Hi,
In the process of addressing ad porting NUTCH-840 [0], I've discovered a
couple of anomalies.
Within org.apache.nutch.tika.TestDOMContentutils#setup trunk uses
org.cyberneko.html.parsers.DOMFragmentParser like so
private static void setup() throws Exception {
conf = NutchConfiguration.create();
conf.setBoolean("parser.html.form.use_action", true);
utils = new DOMContentUtils(conf);
DOMFragmentParser parser = new DOMFragmentParser();
for (int i = 0; i < testPages.length; i++) {
DocumentFragment node = new HTMLDocumentImpl().createDocumentFragment();
try {
parser.parse(
new InputSource(new ByteArrayInputStream(testPages[i].getBytes())),
node);
testBaseHrefURLs[i] = new URL(testBaseHrefs[i]);
} catch (Exception e) {
assertTrue("caught exception: " + e, false);
Whereas 2.x proposes to use org.apache.nutch.parse.tika.TikaParser like so
private static void setup() throws Exception {
conf = NutchConfiguration.create();
conf.setBoolean("parser.html.form.use_action", true);
utils = new DOMContentUtils(conf);
TikaParser tikaParser = new TikaParser();
tikaParser.setConf(conf);
Parser parser =
tikaParser.getTikaConfig().getParser("text/html");
for (int i = 0; i < testPages.length; i++) {
Metadata tikamd = new Metadata();
HTMLDocumentImpl doc = new HTMLDocumentImpl();
doc.setErrorChecking(false);
DocumentFragment root = doc.createDocumentFragment();
DOMBuilder domhandler = new DOMBuilder(doc, root);
ParseContext context = new ParseContext();
// to add once available in Tika
//context.set(HtmlMapper.class,
IdentityHtmlMapper.INSTANCE);
try {
parser.parse(new
ByteArrayInputStream(testPages[i].getBytes()),
domhandler, tikamd, context);
testBaseHrefURLs[i] = new URL(testBaseHrefs[i]);
} catch (Exception e) {
e.printStackTrace();
fail("caught exception: " + e);
Some observations then:
* all 3 tests for trunk pass when using DOMFargmentParser and only the
first test passes for 2.x when the above code is executed and JUnit
assertions made.
* Even when the trunk code as above is ported to 2.x, we still have a
failing test indicating unpredictable/different parsing behavior.
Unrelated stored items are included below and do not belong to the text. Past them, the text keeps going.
theorem trans {s t u : State} (h : Works s t) (g : Works t u) : Works s u :=
  { cls := g.cls.trans h.cls,
    queue := g.queue.trans h.queue,
    response := g.response.trans h.response,
    timeMs := g.timeMs.trans h.timeMs,
    sub := g.sub.trans h.sub,
    rep := g.rep.trans h.rep,
    rx := g.rx.trans h.rx,
    receiver := g.receiver.trans h.receiver,
    ownEnding := g.ownEnding.trans h.ownEnding,
    mediumBusy := g.mediumBusy.trans h.mediumBusy,
    yieldOwed := g.yieldOwed.trans h.yieldOwed,
    beacon := g.beacon.trans h.beacon,
    heard := g.heard.trans h.heard,
    onMedium := g.onMedium.trans h.onMedium,
    state := g.state.trans h.state,
    lastReset := g.lastReset.trans h.lastReset,
    cfg := g.cfg.trans h.cfg,
    stn := g.stn.trans h.stn,
    adoptDis := g.adoptDis.trans h.adoptDis,
    attempts := g.attempts.trans h.attempts,
    departing := g.departing.trans h.departing,
    link := g.link.trans h.link,
    line := g.line.trans h.line,
    frozen := g.frozen.trans h.frozen,
    rst := g.rst.trans h.rst,
    pending := g.pending.trans h.pending,
    tx := fun x => g.tx (h.tx x),
    results := fun x => g.results (h.results x),
    notices := fun x => g.notices (h.notices x),
    claims := fun x => g.claims (h.claims x),
    log := fun x => g.log (h.log x),
    asks := fun x => h.asks (g.asks x) }

/-- Work in a loop is work. -/
theorem foldl {α : Type} (f : State → α → State) (h : ∀ s x, Works s (f s x)) (l : List α) (s : State) :
    Works s (l.foldl f s) := by
  induction l generalizing s with
  | nil => exact refl s
  | cons x l ih => exact (h s x).trans (ih (f s x))

/-- Work in a loop that also carries a flag. -/
theorem foldlFlag {α : Type} (f : State × Bool → α → State × Bool) (h : ∀ p x, Works p.1 (f p x).1)
    (l : List α) (p : State × Bool) : Works p.1 (l.foldl f p).1 := by
  induction l generalizing p with
  | nil => exact refl p.1
  | cons x l ih => exact (h p x).trans (ih (f p x))

/-- One of two works, by a condition. -/
theorem ite {s t u : State} {c : Prop} [Decidable c] (h : c → Works s t) (g : ¬c → Works s u) :
    Works s (if c then t else u) := by
  by_cases hc : c
  · rw [if_pos hc]; exact h hc
  · rw [if_neg hc]; exact g hc

end Works

/-! ### Block updates -/

theorem works_onStr (s : State) (f : Streams → Streams) (ht : (f s.str).timeMs = s.str.timeMs := by rfl)
    (hs : (f s.str).sub = s.str.sub := by rfl) : Works s (s.onStr f) :=
  { timeMs := ht, sub := hs }

theorem works_onPlc (s : State) (f : Placement → Placement)
    (h : s.plc.claims.length ≤ 4 → (f s.plc).claims.length ≤ 4 := by exact id) : Works s (s.onPlc f) :=
  { claims := h }

theorem works_onFlt (s : State) (f : Faults → Faults) (hf : (f s.flt).frozen = s.flt.frozen := by rfl)
    (h : s.flt.notices.length ≤ 16 → (f s.flt).notices.length ≤ 16 := by exact id) :
    Works s (s.onFlt f) :=
  { frozen := hf, notices := h }

theorem works_onDir (s : State) (f : Directory → Directory) (hr : (f s.dir).rep = s.dir.rep := by rfl)
    (hl : s.dir.log.length ≤ 16 → (f s.dir).log.length ≤ 16 := by exact id)
    (ha : (s.onDir f).asks → s.asks := by exact id) : Works s (s.onDir f) :=
  { rep := hr, log := hl, asks := ha }


/-! ### Notices and reports (R183, R184) -/

theorem markLast_length (l : List Notice) : (markLast l).length = l.length := by
  fun_induction markLast l <;> simp_all

/-- R183: the lost mark is set on the newest notice. -/
theorem markLast_append (l : List Notice) (n : Notice) :
    markLast (l ++ [n]) = l ++ [{ n with lost := true }] := by
  induction l with
  | nil => rfl
  | cons x l ih => cases l <;> simp_all [markLast]

/-- R86, R91: no frame that a withdrawal picks waits behind it. -/
theorem Bus.picks_waiting_withdraw {b : Bus} {p : QFrame → Bool} {q : QFrame}
    (h : q ∈ (b.withdraw p).waiting) : p q = false := by
  rcases hs : b.sending with _ | sg <;> rcases ht : b.tx with _ | ⟨f, rest⟩ <;>
    simp only [Bus.withdraw, Bus.waiting, hs, ht] at h <;> grind

theorem Faults.post_notices (f : Faults) (b : NoticeBody) (h : f.notices.length ≤ 16) :
    (f.post b).notices.length ≤ 16 := by
  unfold Faults.post
  split
  · simp only [List.length_append, List.length_singleton]; omega
  · simpa [markLast_length] using h

theorem Faults.post_frozen (f : Faults) (b : NoticeBody) : (f.post b).frozen = f.frozen := by
  unfold Faults.post; split <;> rfl

theorem Faults.report_notices (f : Faults) (r : FaultRec) (h : f.notices.length ≤ 16) :
    (f.report r).notices.length ≤ 16 := by
  unfold Faults.report
  split
  · exact Faults.post_notices _ _ h
  · exact h

theorem Faults.report_frozen (f : Faults) (r : FaultRec) : (f.report r).frozen = f.frozen := by
  unfold Faults.report; split
  · exact Faults.post_frozen _ _
  · rfl

theorem works_post (s : State) (b : NoticeBody) : Works s (s.post b) :=
  works_onFlt s _ (Faults.post_frozen _ _) (Faults.post_notices _ _)

theorem works_report (s : State) (c : Cause) (slot : Option Byte) (st : Option Ctx)
    (peer : Option Station) (kind : Option Kind) : Works s (s.report c slot st peer kind) :=
  works_onFlt s _ (Faults.report_frozen _ _) (Faults.report_notices _ _)

theorem Faults.loadRequest_notices (f : Faults) (r : LastReq) :
    (f.loadRequest r).notices = f.notices ∧ (f.loadRequest r).frozen = f.frozen := by
  unfold Faults.loadRequest; split <;> exact ⟨rfl, rfl⟩

theorem Faults.followRequest_notices (f : Faults) (a : Bool) (t : ReqTag) (g : LastReq → LastReq) :
    (f.followRequest a t g).notices = f.notices ∧ (f.followRequest a t g).frozen = f.frozen := by
  unfold Faults.followRequest; split
  · exact ⟨rfl, rfl⟩
  · split
    · split <;> exact ⟨rfl, rfl⟩
    · exact ⟨rfl, rfl⟩

theorem works_loadRequest (s : State) (r : LastReq) : Works s (s.onFlt (·.loadRequest r)) :=
  works_onFlt s _ (Faults.loadRequest_notices _ _).2 (fun h => by rw [(Faults.loadRequest_notices _ _).1]; exact h)

theorem works_followRequest (s : State) (a : Bool) (t : ReqTag) (g : LastReq → LastReq) :
    Works s (s.onFlt (·.followRequest a t g)) :=
  works_onFlt s _ (Faults.followRequest_notices _ _ _ _).2
    (fun h => by rw [(Faults.followRequest_notices _ _ _ _).1]; exact h)

/-! ### The transmit queue (R86, R91) -/

theorem Bus.queue_tx (b : Bus) (q : QFrame) (h : b.tx.length ≤ 8) : (b.queue q).tx.length ≤ 8 := by
  unfold Bus.queue
  split
  · rename_i hc; simp only [List.length_append, List.length_singleton]; omega
  · exact h

theorem Bus.withdraw_tx (b : Bus) (p : QFrame → Bool) : (b.withdraw p).tx.length ≤ b.tx.length := by
  unfold Bus.withdraw
  split
  · rename_i h; simp only [h, List.length_cons]; exact Nat.succ_le_succ (List.length_filter_le _ _)
  · exact List.length_filter_le _ _

theorem works_queue (s : State) (q : QFrame) : Works s (s.onBus (·.queue q)) := by
  have h := Bus.queue_tx s.bus q
  unfold Bus.queue at h
  simp only [State.onBus, Bus.queue]
  split <;> rename_i hc <;> simp only [hc, and_self, if_true, if_false] at h
  · exact { tx := h }
  · exact {}

theorem works_queueFrame (s : State) (b : Body) : Works s (s.queueFrame b) := works_queue s _

theorem works_queueTo (s : State) (d : Station) (b : Body) : Works s (s.queueTo d b) := works_queue s _

theorem works_busWithdraw (s : State) (p : QFrame → Bool) : Works s (s.onBus (·.withdraw p)) := by
  have h := Bus.withdraw_tx s.bus p
  simp only [State.onBus, Bus.withdraw] at h ⊢
  split
  · rename_i sg q rest hs ht
    simp only [hs, ht] at h
    exact { tx := fun hb => le_trans h (by simpa [ht] using hb), onMedium := by simp [hs] }
  · rename_i hne
    refine { tx := fun hb => le_trans (List.length_filter_le _ _) hb }

/-- A head on the medium is kept; else the withdrawal is the plain one. -/
theorem works_withdrawUnsent (s : State) (p : QFrame → Bool) :
    Works s (s.onBus (·.withdrawUnsent p)) := by
  simp only [State.onBus, Bus.withdrawUnsent]
  split
  · rename_i sg q rest hs ht
    refine { tx := fun hb => ?_, onMedium := by simp [hs] }
    have hl : (rest.filter fun x => !p x).length ≤ rest.length := List.length_filter_le _ _
    simp only [ht, List.length_cons] at hb ⊢
    omega
  · exact works_busWithdraw s p

theorem works_withdraw (s : State) (p : Body → Bool) : Works s (s.withdraw p) := works_busWithdraw s _

/-- R151: a frame the test picks that is still queued after the withdrawal is the head on the medium. -/
theorem Bus.mem_withdrawUnsent {b : Bus} {p : QFrame → Bool} {q : QFrame}
    (h : q ∈ (b.withdrawUnsent p).tx) (hp : p q = true) (ht : b.sending = none ∨ b.tx ≠ []) :
    b.sending.isSome ∧ (b.withdrawUnsent p).tx.head? = some q := by
  unfold Bus.withdrawUnsent at h ⊢
  split at h
  · rename_i sg x rest hs hx
    rcases List.mem_cons.mp h with rfl | h
    · simp [hs]
    · simp [hp] at h
  · rename_i hn
    have hs : b.sending = none := by
      rcases ht with ht | ht
      · exact ht
      · cases hs : b.sending with
        | none => rfl
        | some sg =>
          obtain ⟨x, rest, hx⟩ := List.exists_cons_of_ne_nil ht
          exact absurd hx (hn sg x rest hs)
    simp [Bus.withdraw, hs, hp] at h

/-! ### The refused counter (R34) -/

@[simp] theorem Counters.refusing_zero (x : Counters) : x.refusing 0 = x := rfl

/-- Refusals count one by one. -/
theorem Counters.refusing_succ (x : Counters) (n : Nat) :
    (x.refusing n).refusing 1 = x.refusing (n + 1) := by
  unfold Counters.refusing
  by_cases h : n = 0
  · simp [h]
  · simp only [h, if_false, Nat.succ_ne_zero]
    congr 1
    omega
One final problem I am having is that the code below always returns null
when debug this in Eclipse however this must be my Eclipse environment!
Parser parser = tikaParser.getTikaConfig().getParser("text/html");
Anyone experienced/aware of any apparent discrepancies in DOM/DOMFragment
handling between cyberneko and Tika within Nutch? Maybe this is one for the
Tika mailing list?
Thanks all the same
Lewis
[0] https://issues.apache.org/jira/browse/NUTCH-840
--
*Lewis*